-- ==== Sys2Proof/Machine/Stage.lean ====
section
/-! DEFINITION. Staged configuration: the staged settings, CHECK, APPLY and DISCARD, and the settings copies (R479, R485-R488). -/

namespace Sys2Proof.Machine

/-! ## The staged settings (R485) -/

/-- Every staged setting with the octet offset of its register in the setup space, in ascending offset (R138, R175, R236, R466). -/
def Settings.list (x : Settings) : List (Nat × Word) :=
  [(0x4000, x.peCellBase.setWidth 72), (0x4010, x.peCellCount.setWidth 72), (0x4020, x.peRuleBase.setWidth 72),
   (0x4030, x.peRuleCount.setWidth 72), (0x4040, x.peFilterBase.setWidth 72), (0x4050, x.peCtl.setWidth 72),
   (0x4100, x.jnRingBase.setWidth 72), (0x4110, x.jnRingLog2.setWidth 72), (0x4120, x.jnCtl.setWidth 72),
   (0x4230, x.wsCtl.setWidth 72), (0x4240, x.wsWitness.setWidth 72), (0x4250, x.wsWtable.setWidth 72),
   (0x5000, x.lbDim.setWidth 72), (0x5010, x.lbPair.setWidth 72), (0x5020, x.lbCtl.setWidth 72), (0x5030, x.lbTmaster.setWidth 72)]
  ++ (List.finRange 16).flatMap fun v =>
    [(0x5400 + 0x20 * v.val, x.lbVale[v].setWidth 72), (0x5410 + 0x20 * v.val, x.lbHead[v].setWidth 72)]

/-- One setting written by the offset of its register; an offset that names no staged setting changes nothing. -/
def Settings.put (x : Settings) (off : Nat) (v : Word) : Settings :=
  match off with
  | 0x4000 => { x with peCellBase := bits v 0 24 }
  | 0x4010 => { x with peCellCount := bits v 0 22 }
  | 0x4020 => { x with peRuleBase := bits v 0 24 }
  | 0x4030 => { x with peRuleCount := bits v 0 17 }
  | 0x4040 => { x with peFilterBase := bits v 0 24 }
  | 0x4050 => { x with peCtl := bits v 0 16 }
  | 0x4100 => { x with jnRingBase := bits v 0 24 }
  | 0x4110 => { x with jnRingLog2 := bits v 0 5 }
  | 0x4120 => { x with jnCtl := bits v 0 16 }
  | 0x4230 => { x with wsCtl := bits v 0 16 }
  | 0x4240 => { x with wsWitness := bits v 0 12 }
  | 0x4250 => { x with wsWtable := bits v 0 24 }
  | 0x5000 => { x with lbDim := bits v 0 12 }
  | 0x5010 => { x with lbPair := bits v 0 12 }
  | 0x5020 => { x with lbCtl := bits v 0 2 }
  | 0x5030 => { x with lbTmaster := bits v 0 12 }
  | n =>
    if h : 0x5400 ≤ n ∧ n < 0x5600 then
      let i := (n - 0x5400) / 0x20
      have hi : i < 16 := by omega
      if n % 0x20 = 0 then { x with lbVale := x.lbVale.set i (bits v 0 36) hi }
      else if n % 0x20 = 0x10 then { x with lbHead := x.lbHead.set i (bits v 0 12) hi } else x
    else x

/-- Whether an offset is that of a staged setting. -/
def isStaged (off : Nat) : Bool := Settings.reset.list.any fun e => e.1 == off

/-- Settings from words in the order of `Settings.list`. -/
def Settings.ofWords (ws : List Word) : Settings :=
  ((Settings.reset.list.map (·.1)).zip ws).foldl (fun x e => x.put e.1 e.2) Settings.reset

/-! ## CHECK (R486) -/

abbrev chkOutside : Nat := 1
abbrev chkOverlap : Nat := 2
abbrev chkAlign : Nat := 3
abbrev chkRange : Nat := 4
abbrev chkLive : Nat := 5
abbrev chkRingBusy : Nat := 6
abbrev chkExpress : Nat := 7
abbrev chkPairRange : Nat := 8
abbrev chkVale : Nat := 9
abbrev chkPairScope : Nat := 10
abbrev chkReserved : Nat := 11

/-- A finding: the offset of a register and a code, when a condition holds. -/
def finding (c : Bool) (off code : Nat) : List (Nat × Nat) := if c then [(off, code)] else []

/-- The regions of a set of settings, each as the offset of its base register, its first Plain offset and its size. A region of zero size
occupies nothing, and the filter and the journal ring lie in the Plain when PE_CELL_COUNT is not 0 (R483). -/
def Settings.regions (x : Settings) : List (Nat × Nat × Nat) :=
  let live := x.peCellCount != 0
  [(0x4000, x.peCellBase.toNat, x.peCellCount.toNat * 4), (0x4020, x.peRuleBase.toNat, x.peRuleCount.toNat * 4),
   (0x4040, x.peFilterBase.toNat, if live then 2 ^ 20 else 0), (0x4100, x.jnRingBase.toNat, if live then 2 ^ x.jnRingLog2.toNat else 0),
   (0x4250, x.wsWtable.toNat, if x.wsWtable = 0 then 0 else 4096)].filter fun r => r.2.2 != 0

/-- Whether two ranges of words overlap. -/
def overlap (a n b m : Nat) : Bool := decide (a < b + m) && decide (b < a + n)

/-- Overlaps of each region with a later one, reported at the lower register. -/
def overlaps : List (Nat × Nat × Nat) → List (Nat × Nat)
  | [] => []
  | r :: l => (l.flatMap fun q => finding (overlap r.2.1 r.2.2 q.2.1 q.2.2) r.1 chkOverlap) ++ overlaps l

/-- The findings on regions (R138, R175, R236). -/
def Settings.regionFindings (x : Settings) : List (Nat × Nat) :=
  let rs := x.regions
  (rs.flatMap fun r =>
    finding (decide (2 ^ 24 < r.2.1 + r.2.2)) r.1 chkOutside ++ finding (overlap r.2.1 r.2.2 0xFF0000 0x10000) r.1 chkOverlap)
  ++ overlaps rs
  ++ finding (x.peCellBase.toNat % 256 != 0) 0x4000 chkAlign ++ finding (x.peRuleBase.toNat % 4 != 0) 0x4020 chkAlign
  ++ finding (x.peFilterBase.toNat % 2 ^ 20 != 0) 0x4040 chkAlign
  ++ finding (x.jnRingBase.toNat % 2 ^ x.jnRingLog2.toNat != 0) 0x4100 chkAlign
  ++ finding (x.wsWtable.toNat % 4096 != 0) 0x4250 chkAlign

/-- The findings on counts, codes and reserved bits. -/
def Settings.fieldFindings (x : Settings) : List (Nat × Nat) :=
  finding (x.peCellCount.toNat % 64 != 0 || decide (2 ^ 21 < x.peCellCount.toNat)) 0x4010 chkRange
  ++ finding (decide (2 ^ 16 < x.peRuleCount.toNat)) 0x4030 chkRange
  ++ finding (decide (x.jnRingLog2.toNat < 16) || decide (22 < x.jnRingLog2.toNat)) 0x4110 chkRange
  ++ finding (x.peCtl &&& 0x008E != 0) 0x4050 chkReserved ++ finding (x.jnCtl &&& 0x00FF != 0) 0x4120 chkReserved
  ++ finding (x.wsCtl &&& 0xFFFC != 0) 0x4230 chkReserved
  ++ (List.finRange 16).flatMap fun v => finding (bits x.lbVale[v] 0 11 != 0) (0x5400 + 0x20 * v.val) chkReserved

/-- Whether an express link may be enabled in a dimension of a size (R449). -/
def expressOk (size : Nat) : Bool := size % 2 == 0 && decide (8 ≤ size)

/-- The findings on the fabric settings (R449, R465, R466). A disabled vale is not examined (log 31). -/
def Settings.fabricFindings (x : Settings) : List (Nat × Nat) :=
  let size (d : Nat) : Nat := coord x.lbDim d + 1
  let inside (p : PairId) : Bool := (List.range 3).all fun d => decide (coord p d < size d)
  finding (bit x.lbCtl 0 && !expressOk (size 0)) 0x5000 chkExpress ++ finding (bit x.lbCtl 1 && !expressOk (size 1)) 0x5000 chkExpress
  ++ finding (!inside x.lbPair) 0x5000 chkPairRange
  ++ (List.finRange 16).flatMap fun v =>
    let w := x.lbVale[v]
    let lo (d : Nat) : Nat := (bits w (31 - 8 * d) 4).toNat
    let hi (d : Nat) : Nat := (bits w (27 - 8 * d) 4).toNat
    let off := 0x5400 + 0x20 * v.val
    if !bit w 35 then []
    else
      finding ((List.range 3).any fun d => decide (hi d < lo d)) off chkVale
      ++ finding ((List.range 3).any fun d => decide (size d ≤ hi d)) 0x5000 chkVale
      ++ finding ((List.range 3).any fun d => decide (coord x.lbHead[v] d < lo d) || decide (hi d < coord x.lbHead[v] d)) off chkVale

/-- The findings against the live state: codes 0x05, 0x06 and 0x0A (R138, R175, R486). `pair` says that the operation is of pair scope. -/
def State.liveFindings (s : State) (pair : Bool) : List (Nat × Nat) :=
  let en := bit s.applied.peCtl 0
  ((s.staged.list.zip s.applied.list).take 9).flatMap fun e =>
    let off := e.1.1
    if e.1.2 == e.2.2 then []
    else
      finding (en && off != 0x4050 && off != 0x4120) off chkLive
      ++ finding ((off == 0x4100 || off == 0x4110) && s.led.wpos != s.led.apos) off chkRingBusy
      ++ finding (!pair && (s.ws.role == 1 || s.ws.role == 2)) off chkPairScope

/-- The first finding: the lowest offset, and the lowest code there (log 31). -/
def firstFinding : List (Nat × Nat) → Option (Nat × Nat)
  | [] => none
  | f :: r => match firstFinding r with
    | none => some f
    | some g => if g.1 < f.1 ∨ (g.1 = f.1 ∧ g.2 < f.2) then some g else some f

/-- STATE of ST_STAGE_STAT (R485). -/
abbrev stClean : BitVec 4 := 0
abbrev stDirty : BitVec 4 := 1
abbrev stChecked : BitVec 4 := 2
abbrev stBusy : BitVec 4 := 3

/-- CHECK (R486), which nothing refuses here. -/
def State.checkStage (s : State) (pair : Bool) : State :=
  let x := s.staged
  let (off, code) := (firstFinding (x.regionFindings ++ x.fieldFindings ++ x.fabricFindings ++ s.liveFindings pair)).getD (0, 0)
  { s with sr := { s.sr with
    stState := if code = 0 then stChecked else stDirty, stCode := BitVec.ofNat 8 code, stCheckAddr := BitVec.ofNat 18 off,
    stSdigest := x.digest, stCheckFail := if code = 0 then s.sr.stCheckFail else inc s.sr.stCheckFail } }

/-- DISCARD (R486). -/
def State.discardStage (s : State) : State := { s with staged := s.applied, sr := { s.sr with stState := stClean } }

/-! ## The settings copies (R479) -/

/-- A word of a settings copy in the start journal (R470): word 0 holds the generation, word 1 + i the i-th setting in ascending offset
(log 31). -/
def copyAddr (c : Bool) (k : Nat) : WAddr := plainAddr ((if c then 0xFF3000 else 0xFF2000) + k)

/-- The generation of a settings copy; one that was never written has 0. -/
def State.copyGen (s : State) (c : Bool) : BitVec 48 := bits (s.data (copyAddr c 0)) 24 48

/-- The current copy: the one with the higher generation. -/
def State.currentCopy (s : State) : Bool := decide ((s.copyGen false).toNat < (s.copyGen true).toNat)

/-- The settings that a copy holds. A copy of generation 0 holds the reset values (log 31). -/
def State.copySettings (s : State) (c : Bool) : Settings :=
  if s.copyGen c = 0 then Settings.reset else Settings.ofWords (s.getWords (copyAddr c 1) Settings.reset.list.length)

/-- Settings written to a copy, its word 0 last (R487). -/
def State.writeCopy (s : State) (c : Bool) (gen : BitVec 48) (x : Settings) : State :=
  (s.putWords (copyAddr c 1) (x.list.map (·.2))).putWord (copyAddr c 0) (at' gen 24)

/-! ## APPLY (R487) -/

/-- The status of an APPLY that may not act: GEN-MISMATCH, NOT-CHECKED, or CHECK-FAIL with its code. -/
def State.applyFault (s : State) (gen : BitVec 48) (pair : Bool) : Option (BitVec 8 × BitVec 8) :=
  if gen ≠ s.sr.stGen then some (0x84, 0)
  else if s.sr.stState ≠ stChecked ∧ !(pair && s.sr.stState == stBusy) then some (0x85, 0)
  else match firstFinding (s.liveFindings pair) with
    | some f => some (0x83, BitVec.ofNat 8 f.2)
    | none => none

/-- An APPLY that failed (R487): counted, and a failed evaluation makes STATE DIRTY. -/
def State.applyFailed (s : State) (status : BitVec 8) : State :=
  { s with sr := { s.sr with
    stCheckFail := inc s.sr.stCheckFail, stState := if status = 0x83 then stDirty else s.sr.stState } }

/-- The instant of an APPLY (R487): the other copy is written, every unit takes the values, and an APPLY entry is written. -/
def State.applyNow (s : State) : State :=
  let g := inc s.sr.stGen
  let x := s.staged
  let s := s.writeCopy (!s.currentCopy) g x
  let s : State := { s with
    applied := x,
    sr := { s.sr with stGen := g, stState := stClean, stApplyTime := s.now, stApplyCnt := inc s.sr.stApplyCnt } }
  s.journalEntry 3 0 0 0 0 0 (s.unitWord 0 0 2) (at' g 24) x.digest 0

/-- APPLY with its status and DETAIL. -/
def State.applyStage (s : State) (gen : BitVec 48) (pair : Bool) : State × BitVec 8 × BitVec 8 :=
  match s.applyFault gen pair with
  | some (st, d) => (s.applyFailed st, st, d)
  | none => (s.applyNow, 0, 0)

/-! ## The commands -/

/-- A stage operation written to ST_STAGE_CTL: while STATE is BUSY it has no effect and is counted (R486, R418). -/
def State.stageOp (s : State) (act : State → State) : State := if s.sr.stState = stBusy then s.barErr else act s

/-- CHECK (R486). -/
def execCheck (s : State) : Host.Outcome State Fault Refusal := .next (s.stageOp fun s => s.checkStage false)

/-- DISCARD (R486). -/
def execDiscard (s : State) : Host.Outcome State Fault Refusal := .next (s.stageOp State.discardStage)

/-- APPLY (R487). -/
def execApply (gen : BitVec 48) (s : State) : Host.Outcome State Fault Refusal := .next (s.stageOp fun s => (s.applyStage gen false).1)

/-- PAIR_APPLY_INSTANT (R488): the time counter reaches the agreed T. The job that asked, on the leader, completes. -/
def execPairApplyInstant (s : State) : Host.Outcome State Fault Refusal :=
  .next (match s.sr.pairApply with
  | none => s
  | some (t, j) =>
    if s.now.toNat < t.toNat then s
    else
      let s : State := { s with sr := { s.sr with pairApply := none } }
      let (s, st, d) := s.applyStage s.sr.stGen true
      match j with
      | some j => s.unitAnswer j st d (if st = 0 then s.sr.stGen.setWidth 72 else 0)
      | none => s)

end Sys2Proof.Machine
end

::::::

Exercise prompt:
Within the records above, tally the lines that contain "chkAlign". Give the total and nothing more.

Solution below:
5